Recorded data:

::::::::::

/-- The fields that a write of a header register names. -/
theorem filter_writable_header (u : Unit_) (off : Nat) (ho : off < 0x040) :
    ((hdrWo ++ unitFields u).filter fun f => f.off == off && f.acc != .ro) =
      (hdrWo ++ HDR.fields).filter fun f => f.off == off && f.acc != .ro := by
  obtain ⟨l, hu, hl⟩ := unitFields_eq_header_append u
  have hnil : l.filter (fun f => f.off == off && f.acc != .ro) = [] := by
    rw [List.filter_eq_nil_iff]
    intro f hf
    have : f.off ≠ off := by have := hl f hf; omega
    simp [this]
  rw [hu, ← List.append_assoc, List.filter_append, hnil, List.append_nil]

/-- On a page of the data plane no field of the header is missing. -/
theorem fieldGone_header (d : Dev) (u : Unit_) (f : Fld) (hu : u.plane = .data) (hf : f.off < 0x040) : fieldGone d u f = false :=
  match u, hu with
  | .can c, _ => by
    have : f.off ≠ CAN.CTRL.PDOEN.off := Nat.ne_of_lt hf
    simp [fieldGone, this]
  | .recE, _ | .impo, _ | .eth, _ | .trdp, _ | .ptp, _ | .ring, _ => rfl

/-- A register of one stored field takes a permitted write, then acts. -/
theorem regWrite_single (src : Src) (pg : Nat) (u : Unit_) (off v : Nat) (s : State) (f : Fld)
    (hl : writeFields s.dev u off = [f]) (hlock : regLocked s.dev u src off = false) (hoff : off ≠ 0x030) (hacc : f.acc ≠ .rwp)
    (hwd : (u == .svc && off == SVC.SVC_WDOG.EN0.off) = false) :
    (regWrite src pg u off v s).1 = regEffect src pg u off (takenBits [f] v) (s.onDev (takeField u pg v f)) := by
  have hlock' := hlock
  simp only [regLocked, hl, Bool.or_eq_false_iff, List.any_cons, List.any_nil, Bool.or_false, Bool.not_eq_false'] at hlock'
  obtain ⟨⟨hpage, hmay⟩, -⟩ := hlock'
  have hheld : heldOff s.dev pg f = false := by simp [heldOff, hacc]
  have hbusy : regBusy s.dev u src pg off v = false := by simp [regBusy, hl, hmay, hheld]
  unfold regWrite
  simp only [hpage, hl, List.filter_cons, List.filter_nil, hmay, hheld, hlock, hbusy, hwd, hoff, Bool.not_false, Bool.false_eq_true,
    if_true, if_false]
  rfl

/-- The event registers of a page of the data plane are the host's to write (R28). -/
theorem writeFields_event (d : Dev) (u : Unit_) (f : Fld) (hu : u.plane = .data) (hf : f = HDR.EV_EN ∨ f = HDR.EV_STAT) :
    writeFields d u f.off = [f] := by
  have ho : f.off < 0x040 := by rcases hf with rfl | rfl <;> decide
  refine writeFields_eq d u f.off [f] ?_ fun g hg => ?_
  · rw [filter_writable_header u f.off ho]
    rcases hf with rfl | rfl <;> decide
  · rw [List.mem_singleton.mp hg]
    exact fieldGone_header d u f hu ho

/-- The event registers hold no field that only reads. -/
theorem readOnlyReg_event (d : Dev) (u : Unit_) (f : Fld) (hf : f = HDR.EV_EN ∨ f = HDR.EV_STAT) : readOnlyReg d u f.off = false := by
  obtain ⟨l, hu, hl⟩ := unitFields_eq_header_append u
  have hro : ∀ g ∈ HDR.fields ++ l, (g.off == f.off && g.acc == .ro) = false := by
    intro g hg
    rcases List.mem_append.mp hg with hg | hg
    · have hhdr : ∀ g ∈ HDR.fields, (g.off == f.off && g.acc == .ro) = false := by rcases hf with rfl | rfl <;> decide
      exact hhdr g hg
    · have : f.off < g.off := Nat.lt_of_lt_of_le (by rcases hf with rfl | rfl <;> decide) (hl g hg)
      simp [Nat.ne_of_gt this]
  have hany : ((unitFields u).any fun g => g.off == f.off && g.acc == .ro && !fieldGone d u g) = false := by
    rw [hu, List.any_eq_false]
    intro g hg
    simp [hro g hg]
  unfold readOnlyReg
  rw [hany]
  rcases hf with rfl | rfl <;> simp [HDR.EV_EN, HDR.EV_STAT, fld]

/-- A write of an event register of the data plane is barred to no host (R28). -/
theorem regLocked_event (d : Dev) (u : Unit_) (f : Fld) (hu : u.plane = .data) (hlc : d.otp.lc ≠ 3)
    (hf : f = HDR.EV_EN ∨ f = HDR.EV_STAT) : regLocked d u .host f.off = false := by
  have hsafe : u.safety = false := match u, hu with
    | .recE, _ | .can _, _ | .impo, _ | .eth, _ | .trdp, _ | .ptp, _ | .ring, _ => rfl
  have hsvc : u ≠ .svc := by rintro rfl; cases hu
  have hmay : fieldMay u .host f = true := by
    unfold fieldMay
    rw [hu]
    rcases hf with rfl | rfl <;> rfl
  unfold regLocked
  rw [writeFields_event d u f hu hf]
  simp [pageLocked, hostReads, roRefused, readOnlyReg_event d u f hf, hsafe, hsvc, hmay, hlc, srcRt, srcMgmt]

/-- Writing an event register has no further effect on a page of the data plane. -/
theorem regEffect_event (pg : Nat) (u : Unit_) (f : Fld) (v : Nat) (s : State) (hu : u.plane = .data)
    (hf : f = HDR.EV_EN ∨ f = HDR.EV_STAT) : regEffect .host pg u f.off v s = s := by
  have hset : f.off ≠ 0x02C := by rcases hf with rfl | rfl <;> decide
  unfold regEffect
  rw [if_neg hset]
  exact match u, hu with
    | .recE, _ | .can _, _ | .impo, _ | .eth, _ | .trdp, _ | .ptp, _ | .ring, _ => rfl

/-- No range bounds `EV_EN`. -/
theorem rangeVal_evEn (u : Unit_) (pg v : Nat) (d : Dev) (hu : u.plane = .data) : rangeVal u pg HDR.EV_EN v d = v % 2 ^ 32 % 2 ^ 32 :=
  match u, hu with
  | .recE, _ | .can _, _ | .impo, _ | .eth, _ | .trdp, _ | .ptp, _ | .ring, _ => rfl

::::::::::

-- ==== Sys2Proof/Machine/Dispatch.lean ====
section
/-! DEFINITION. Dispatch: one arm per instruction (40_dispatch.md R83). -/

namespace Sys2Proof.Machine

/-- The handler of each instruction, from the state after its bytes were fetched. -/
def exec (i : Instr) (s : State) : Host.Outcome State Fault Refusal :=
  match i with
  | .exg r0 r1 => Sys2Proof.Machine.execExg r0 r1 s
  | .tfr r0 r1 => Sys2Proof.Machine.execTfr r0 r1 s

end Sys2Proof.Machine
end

::::::::::

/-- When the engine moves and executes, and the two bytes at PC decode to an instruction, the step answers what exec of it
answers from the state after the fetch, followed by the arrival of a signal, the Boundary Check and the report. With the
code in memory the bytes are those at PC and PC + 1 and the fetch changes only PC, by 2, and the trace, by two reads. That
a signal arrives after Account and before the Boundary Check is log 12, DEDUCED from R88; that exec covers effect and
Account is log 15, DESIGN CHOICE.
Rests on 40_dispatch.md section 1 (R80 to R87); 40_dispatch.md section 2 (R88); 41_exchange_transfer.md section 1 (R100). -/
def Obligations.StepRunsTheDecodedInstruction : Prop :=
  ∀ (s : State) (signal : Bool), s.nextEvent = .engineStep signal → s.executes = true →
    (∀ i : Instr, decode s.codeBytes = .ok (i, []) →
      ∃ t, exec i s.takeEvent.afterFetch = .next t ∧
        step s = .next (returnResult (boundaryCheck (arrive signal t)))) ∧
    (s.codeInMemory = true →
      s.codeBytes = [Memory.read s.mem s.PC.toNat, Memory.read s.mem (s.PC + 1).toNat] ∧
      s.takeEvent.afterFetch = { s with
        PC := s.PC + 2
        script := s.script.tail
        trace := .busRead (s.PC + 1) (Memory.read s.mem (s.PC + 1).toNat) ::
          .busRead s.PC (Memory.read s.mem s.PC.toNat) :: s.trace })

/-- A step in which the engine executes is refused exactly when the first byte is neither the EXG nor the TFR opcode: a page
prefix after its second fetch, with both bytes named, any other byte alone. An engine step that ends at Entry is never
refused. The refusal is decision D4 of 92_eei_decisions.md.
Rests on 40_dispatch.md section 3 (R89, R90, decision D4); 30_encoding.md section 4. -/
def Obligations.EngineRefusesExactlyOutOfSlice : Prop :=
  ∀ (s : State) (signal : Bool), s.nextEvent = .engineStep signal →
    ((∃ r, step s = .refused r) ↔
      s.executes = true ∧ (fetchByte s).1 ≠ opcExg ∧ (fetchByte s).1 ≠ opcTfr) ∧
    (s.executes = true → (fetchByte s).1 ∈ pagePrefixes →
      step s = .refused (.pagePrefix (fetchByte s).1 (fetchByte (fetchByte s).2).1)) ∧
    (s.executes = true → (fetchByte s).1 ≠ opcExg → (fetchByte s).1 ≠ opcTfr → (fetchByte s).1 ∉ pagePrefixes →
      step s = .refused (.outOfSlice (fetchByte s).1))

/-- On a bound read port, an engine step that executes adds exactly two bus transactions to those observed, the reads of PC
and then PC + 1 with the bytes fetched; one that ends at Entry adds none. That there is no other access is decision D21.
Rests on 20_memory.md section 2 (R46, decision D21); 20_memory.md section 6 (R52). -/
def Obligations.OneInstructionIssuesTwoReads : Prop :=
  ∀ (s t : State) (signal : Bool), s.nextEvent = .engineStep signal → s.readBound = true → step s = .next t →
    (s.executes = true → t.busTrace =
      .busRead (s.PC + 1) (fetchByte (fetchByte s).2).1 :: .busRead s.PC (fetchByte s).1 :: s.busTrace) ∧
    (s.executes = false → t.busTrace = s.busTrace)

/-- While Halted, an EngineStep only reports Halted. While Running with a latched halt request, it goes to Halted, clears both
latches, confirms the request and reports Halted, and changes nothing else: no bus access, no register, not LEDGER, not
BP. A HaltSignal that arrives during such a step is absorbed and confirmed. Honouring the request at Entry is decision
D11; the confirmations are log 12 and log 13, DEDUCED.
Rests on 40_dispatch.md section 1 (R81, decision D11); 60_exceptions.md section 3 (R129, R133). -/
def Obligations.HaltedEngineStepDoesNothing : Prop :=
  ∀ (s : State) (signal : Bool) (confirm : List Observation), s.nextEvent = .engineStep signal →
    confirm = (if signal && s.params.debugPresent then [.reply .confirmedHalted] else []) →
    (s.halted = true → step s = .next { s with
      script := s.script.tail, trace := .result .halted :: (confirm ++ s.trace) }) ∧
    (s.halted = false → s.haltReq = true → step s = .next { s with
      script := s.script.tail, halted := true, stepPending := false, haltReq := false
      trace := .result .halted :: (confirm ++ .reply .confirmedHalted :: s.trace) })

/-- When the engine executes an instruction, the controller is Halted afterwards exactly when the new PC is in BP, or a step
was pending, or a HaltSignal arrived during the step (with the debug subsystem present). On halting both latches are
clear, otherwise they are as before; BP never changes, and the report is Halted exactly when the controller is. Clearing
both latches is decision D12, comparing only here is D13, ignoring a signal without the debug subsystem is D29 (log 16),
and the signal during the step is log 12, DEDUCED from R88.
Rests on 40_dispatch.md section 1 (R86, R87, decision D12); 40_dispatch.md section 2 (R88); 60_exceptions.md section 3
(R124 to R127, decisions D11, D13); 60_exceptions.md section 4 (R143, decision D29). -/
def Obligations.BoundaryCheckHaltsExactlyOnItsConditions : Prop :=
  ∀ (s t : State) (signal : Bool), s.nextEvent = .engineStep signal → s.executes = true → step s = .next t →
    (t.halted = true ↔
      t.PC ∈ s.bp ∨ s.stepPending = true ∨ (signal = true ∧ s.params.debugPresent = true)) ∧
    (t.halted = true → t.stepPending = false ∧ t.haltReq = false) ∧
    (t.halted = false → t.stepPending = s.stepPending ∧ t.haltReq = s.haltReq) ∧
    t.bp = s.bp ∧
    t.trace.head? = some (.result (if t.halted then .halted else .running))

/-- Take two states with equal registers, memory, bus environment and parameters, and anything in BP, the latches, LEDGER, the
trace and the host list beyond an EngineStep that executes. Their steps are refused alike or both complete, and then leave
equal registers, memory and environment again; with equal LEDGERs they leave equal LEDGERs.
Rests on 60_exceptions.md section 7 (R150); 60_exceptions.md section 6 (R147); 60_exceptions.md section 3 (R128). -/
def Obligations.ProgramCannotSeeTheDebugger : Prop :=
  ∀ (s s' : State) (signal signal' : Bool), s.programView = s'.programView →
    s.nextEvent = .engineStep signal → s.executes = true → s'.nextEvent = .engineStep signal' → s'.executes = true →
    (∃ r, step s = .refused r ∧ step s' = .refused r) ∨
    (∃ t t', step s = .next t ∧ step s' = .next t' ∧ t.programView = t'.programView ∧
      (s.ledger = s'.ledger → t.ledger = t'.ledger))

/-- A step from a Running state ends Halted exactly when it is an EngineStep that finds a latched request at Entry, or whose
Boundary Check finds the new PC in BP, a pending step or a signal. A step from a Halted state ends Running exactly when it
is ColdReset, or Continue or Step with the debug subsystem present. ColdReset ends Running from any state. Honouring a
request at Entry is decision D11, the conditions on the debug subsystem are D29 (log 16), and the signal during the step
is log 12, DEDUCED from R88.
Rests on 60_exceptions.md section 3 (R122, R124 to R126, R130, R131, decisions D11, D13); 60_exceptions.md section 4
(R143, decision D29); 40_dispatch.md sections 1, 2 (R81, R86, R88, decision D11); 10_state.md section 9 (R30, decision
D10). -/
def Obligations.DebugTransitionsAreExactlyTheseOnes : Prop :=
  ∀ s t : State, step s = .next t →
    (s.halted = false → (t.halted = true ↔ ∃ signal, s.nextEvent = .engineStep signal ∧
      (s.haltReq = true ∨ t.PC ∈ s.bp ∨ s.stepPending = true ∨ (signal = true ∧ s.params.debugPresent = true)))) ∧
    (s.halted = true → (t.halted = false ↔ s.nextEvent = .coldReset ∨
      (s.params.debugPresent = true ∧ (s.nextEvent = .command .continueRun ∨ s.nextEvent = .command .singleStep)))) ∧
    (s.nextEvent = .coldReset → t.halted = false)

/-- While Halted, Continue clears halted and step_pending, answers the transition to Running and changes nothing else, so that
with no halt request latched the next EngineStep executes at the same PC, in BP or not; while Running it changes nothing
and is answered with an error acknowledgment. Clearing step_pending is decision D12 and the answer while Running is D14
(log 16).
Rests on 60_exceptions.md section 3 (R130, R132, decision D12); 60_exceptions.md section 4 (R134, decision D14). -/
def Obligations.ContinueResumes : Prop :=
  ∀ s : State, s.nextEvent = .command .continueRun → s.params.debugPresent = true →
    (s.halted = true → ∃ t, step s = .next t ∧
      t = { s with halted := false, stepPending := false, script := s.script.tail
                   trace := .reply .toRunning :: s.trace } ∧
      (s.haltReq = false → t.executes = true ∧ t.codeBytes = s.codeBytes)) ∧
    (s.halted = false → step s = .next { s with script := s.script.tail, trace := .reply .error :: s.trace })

::::::::::

Give only how many lines above hold "Clearing".

2